これは日米の「自殺する医師」の数だ。いずれの国でも、医師の自殺率は一般のそれと比べて高いといわれている。日本のある研究では、「一般の1.3倍」ということだ。
最近のアメリカの医学論文によると、医師の自殺をわかっている範囲で分析したところ、「女性」「年齢が(一般の自殺に比べ)高い人」「既婚者」の割合がとくに多いことがわかったという。さらに特徴的だったのは、何らかの精神疾患(mental illness)を持っていたと考えられるにもかかわらず、適切な治療を受けていた形跡はないという人が目立って多かったことだ。

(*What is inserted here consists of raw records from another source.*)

/-- Two different registers are written in either order. -/
theorem setVF_setReg_comm (hx : x ≠ 15) (v w : Byte) :
    (s.setVF v).setReg x w = (s.setReg x w).setVF v := by
  have hne : (15 : Nat) ≠ x.val := fun h => hx (Fin.ext h.symm)
  simp only [State.setVF, State.setReg, Config.flagReg]
  congr 1
  exact Vector.set_comm _ _ hne

theorem resultThenFlag_eq_flagThenResult (hx : x ≠ 15) :
    resultThenFlag flag result x y s = flagThenResult flag result x y s :=
  (setVF_setReg_comm hx ..).symm

/-- Where the flag is written to no operand the result reads, it is computed from the old values. -/
theorem flagThenReread_eq_flagThenResult (hx : x ≠ 15)
    (hy : y ≠ 15 ∨ ∀ a b c, result a b = result a c) :
    flagThenReread flag result x y s = flagThenResult flag result x y s := by
  simp only [flagThenReread, flagThenResult, State.setVF_reg, if_neg hx]
  rcases hy with hy | hy
  · rw [if_neg hy]
  · rw [hy]

theorem writeFlagged_eq_sequential (hx : x ≠ 15)
    (hy : y ≠ 15 ∨ ∀ a b c, result a b = result a c) (rd : VfReading) :
    writeFlagged rd flag result x y s = writeFlagged .sequential flag result x y s := by
  cases rd with
  | sequential => rfl
  | operandsFirst => exact (flagThenReread_eq_flagThenResult hx hy).symm
  | flagLast =>
    exact (resultThenFlag_eq_flagThenResult hx).trans (flagThenReread_eq_flagThenResult hx hy).symm

theorem writeCarry_eq_sequential (hx : x ≠ 15) (rd : VfReading) :
    writeCarry rd flag result x y s = writeCarry .sequential flag result x y s := by
  cases rd with
  | sequential | operandsFirst => rfl
  | flagLast => exact resultThenFlag_eq_flagThenResult hx

end

/-! Readings that take both operands first -/

section
variable (flag result : Byte → Byte → Byte) (x y : Reg) (s : State)

theorem writeFlagged_operandsFirst_dest :
    (writeFlagged .operandsFirst flag result x y s).reg x = result (s.reg x) (s.reg y) := by
  simp [writeFlagged]

theorem writeFlagged_flagLast_flag :
    (writeFlagged .flagLast flag result x y s).reg 15 = flag (s.reg x) (s.reg y) := by
  simp [writeFlagged]

theorem writeCarry_operandsFirst_dest :
    (writeCarry .operandsFirst flag result x y s).reg x = result (s.reg x) (s.reg y) := by
  simp [writeCarry]

theorem writeCarry_flagLast_flag :
    (writeCarry .flagLast flag result x y s).reg 15 = flag (s.reg x) (s.reg y) := by
  simp [writeCarry]

/-- A destination beside VF: result and flag are both those of the old operands. -/
theorem writeFlagged_of_reading {rd : VfReading} (hrd : rd = .operandsFirst ∨ rd = .flagLast)
    {x : Reg} (hx : x ≠ 15) :
    (writeFlagged rd flag result x y s).reg x = result (s.reg x) (s.reg y) ∧
      (writeFlagged rd flag result x y s).reg 15 = flag (s.reg x) (s.reg y) := by
  rcases hrd with rfl | rfl <;> simp [writeFlagged, hx, Ne.symm hx]

/-- VF with itself ends with the result or with the flag. -/
theorem writeFlagged_vf_self {rd : VfReading} (hrd : rd = .operandsFirst ∨ rd = .flagLast) :
    (writeFlagged rd flag result 15 15 s).reg 15 = result (s.reg 15) (s.reg 15) ∨
      (writeFlagged rd flag result 15 15 s).reg 15 = flag (s.reg 15) (s.reg 15) := by
  rcases hrd with rfl | rfl <;> simp [writeFlagged]

end

/-! The reading in force -/

/-- Settles O33: the sum is taken before the carry is written, and V[x] is written last. -/
theorem addRegSetsCarry : Obligations.AddRegSetsCarry := by
  intro x y s
  have hexec : exec (.addReg x y) s = .next (flagThenResult carryFlag sumByte x y s.advance) := rfl
  refine ⟨encodedAs_pattern (.addReg x y), _, hexec, by simp [flagThenResult], rfl, ?_, ?_, ?_⟩
  · intro r hx hf
    simp [hx, hf]
  · simp [sumByte_toNat]
  · intro hx
    simp [Ne.symm hx, carryFlag, flagOf]

/-- What 8xy5 and 8xy7 leave in the registers, as numbers: `op` is the arithmetic of the result, and
register 15 as an operand is the flag, since VF is written first. -/
theorem exec_of_flagThenReread {i : Instr} {x y : Reg} {s : State}
    {flag result : Byte → Byte → Byte} {op : Nat → Nat → Nat} {f : Nat}
    (hexec : exec i s = .next (flagThenReread flag result x y s.advance))
    (hop : ∀ a b, (result a b).toNat = op a.toNat b.toNat)
    (hflag : (flag (s.reg x) (s.reg y)).toNat = f) :
    ∃ t : State, exec i s = .next t ∧ OnlyChanges [.V, .pc] s t ∧ t.pc = nextPc s ∧
      (∀ r : Reg, r ≠ x → r ≠ 15 → t.reg r = s.reg r) ∧
      (x ≠ 15 → (t.reg 15).toNat = f) ∧
      (x ≠ 15 → y ≠ 15 → (t.reg x).toNat = op (s.reg x).toNat (s.reg y).toNat) ∧
      (x = 15 → y ≠ 15 → (t.reg 15).toNat = op f (s.reg y).toNat) ∧
      (x ≠ 15 → y = 15 → (t.reg x).toNat = op (s.reg x).toNat f) ∧
      (x = 15 → y = 15 → (t.reg 15).toNat = op f f) := by
  subst hflag
  refine ⟨_, hexec, by simp [flagThenReread], rfl, ?_, ?_, ?_, ?_, ?_, ?_⟩
  · intro r hx hf
    simp [hx, hf]
  · intro hx
    simp [Ne.symm hx]
  · intro hx hy
    simp [hx, hy, hop]
  · rintro rfl hy
    simp [hy, hop]
  · rintro hx rfl
    simp [hx, hop]
  · rintro rfl rfl
    simp [hop]

/-- A flag less itself, modulo 256. -/
theorem eq_zero_of_toNat_sub_self {v : Byte} {f : Nat} (h : v.toNat = (f + 256 - f) % 256) :
    v = 0 := by
  apply BitVec.eq_of_toNat_eq
  rw [h, Nat.add_sub_cancel_left]
  rfl

/-- Settles O34: the flag is strict, and the result is the difference of two bytes. -/
theorem subRegSetsStrictGreater : Obligations.SubRegSetsStrictGreater := by
  intro x y s
  have hflag : (greaterFlag (s.reg x) (s.reg y)).toNat =
      if (s.reg x).toNat > (s.reg y).toNat then 1 else 0 := by simp [greaterFlag, flagOf_toNat]
  obtain ⟨t, hexec, hframe, hpc, hother, hvf, hboth, hx, hy, hself⟩ :=
    exec_of_flagThenReread (i := .subReg x y) (op := fun a b => (a + 256 - b) % 256) rfl
      diffByte_toNat hflag
  exact ⟨encodedAs_pattern (.subReg x y), t, _, hexec, hframe, hpc, rfl, hother, hvf, hboth, hx,
    hy, fun h15 hy15 => eq_zero_of_toNat_sub_self (hself h15 hy15)⟩

/-- Settles O36: as 8xy5, with the difference taken the other way round. -/
theorem subnRegSetsStrictLess : Obligations.SubnRegSetsStrictLess := by
  intro x y s
  have hflag : (lessFlag (s.reg x) (s.reg y)).toNat =
      if (s.reg y).toNat > (s.reg x).toNat then 1 else 0 := by simp [lessFlag, flagOf_toNat]
  obtain ⟨t, hexec, hframe, hpc, hother, hvf, hboth, hx, hy, hself⟩ :=
    exec_of_flagThenReread (i := .subnReg x y) (op := fun a b => (b + 256 - a) % 256) rfl
      revDiffByte_toNat hflag
  exact ⟨encodedAs_pattern (.subnReg x y), t, _, hexec, hframe, hpc, rfl, hother, hvf, hboth, hx,
    hy, fun h15 hy15 => eq_zero_of_toNat_sub_self (hself h15 hy15)⟩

おそらく「精神疾患」というのは、うつ病やその周辺の疾患のことだろう。つまり、やや乱暴にまとめてみると、「医師は仕事のストレスなどでうつ病になることが少なくないが、そうなっても自ら治療を求めて受診することはなく、重症化してついに自殺に至る可能性が高い。とくに既婚者や女性の場合でその傾向が目立つ」ということになるだろうか。
ここで問題はふたつある。ひとつは「なぜ医師はうつ病になりやすいのか」ということ、もうひとつは「なぜ自分で専門医にかからないのか」ということだ。
ひとつめの「なぜうつ病に」というほうだが、これは「長時間の激務」「重い責任」や「自分を責めたり責められたりする場面も少なくない」「スタッフとの人間関係の問題も生じやすい」といったさまざまなリスクファクターが考えられる。とくに女性の場合、子育てや介護などの生活と仕事とのバランスで苦しむ場合も少なくないが、女性医師には生真面目で完璧主義な人も多いので、どちらも手抜きができず、慢性の疲労状態を抱え込むことになる。
とはいえ、多くの医師が病院に勤務していたり同級生も医師だったりするのだから、うつ病になったらすぐに受診しやすい環境にいることもたしかなはずだ。また、精神科医でなくてもメンタル疾患の基本知識はあるだろうから、「あれ、私ってうつじゃないのかな」と早期に気づくこともできるだろう。
ところが、「医者の不養生」とはよく言ったもので、医師は自己診断、自己治療はするものの、なかなか自分が患者となって診察室のドアをノックしたがらない。中には健康診断さえ受けない人もいる。もちろん医療を信じないわけではないのだが、「自分が診てもらうのは情けない」といったプライドや「忙しい他の医者に迷惑をかけられない」といった配慮などが複雑に絡み合い、“ひとりの患者”になるのを避けようとしがちなのだ。
先に紹介したアメリカの論文でも、自殺に至った医師がその前に、自分で睡眠導入剤や抗不安薬を処方し、服用していた可能性があることを指摘している。彼らもまた「自分は健康な状態ではない」とわかっていたのに受診はせずに、勝手に自分で薬を処方していたのだろう。受診はしていなかったのに、体内から睡眠薬が検出されるケースが多かったのだ。いわゆる「自家処方」は禁じられているが、こういった医師たちは何らかの手段で自分への投薬を行っていたのだろう。
しかし、胃腸の不調や捻挫などとは違って、とくにメンタル疾患の場合は、いくらその分野の知識や経験があったとしても、自己診断、自己治療はむずかしい。ほかの科と違って血液検査の結果や画像などがあるわけではないので、客観的な診断、治療がきわめてしにくいのだ。
医療崩壊が懸念されるいま、医師は社会にとって必要な人材でもある。自分、家族、そして社会のためにも、医師も定期的に身体的、精神的健康診断を受け、必要ならばきちんと治療を受けるシステムが整えられることが望まれる。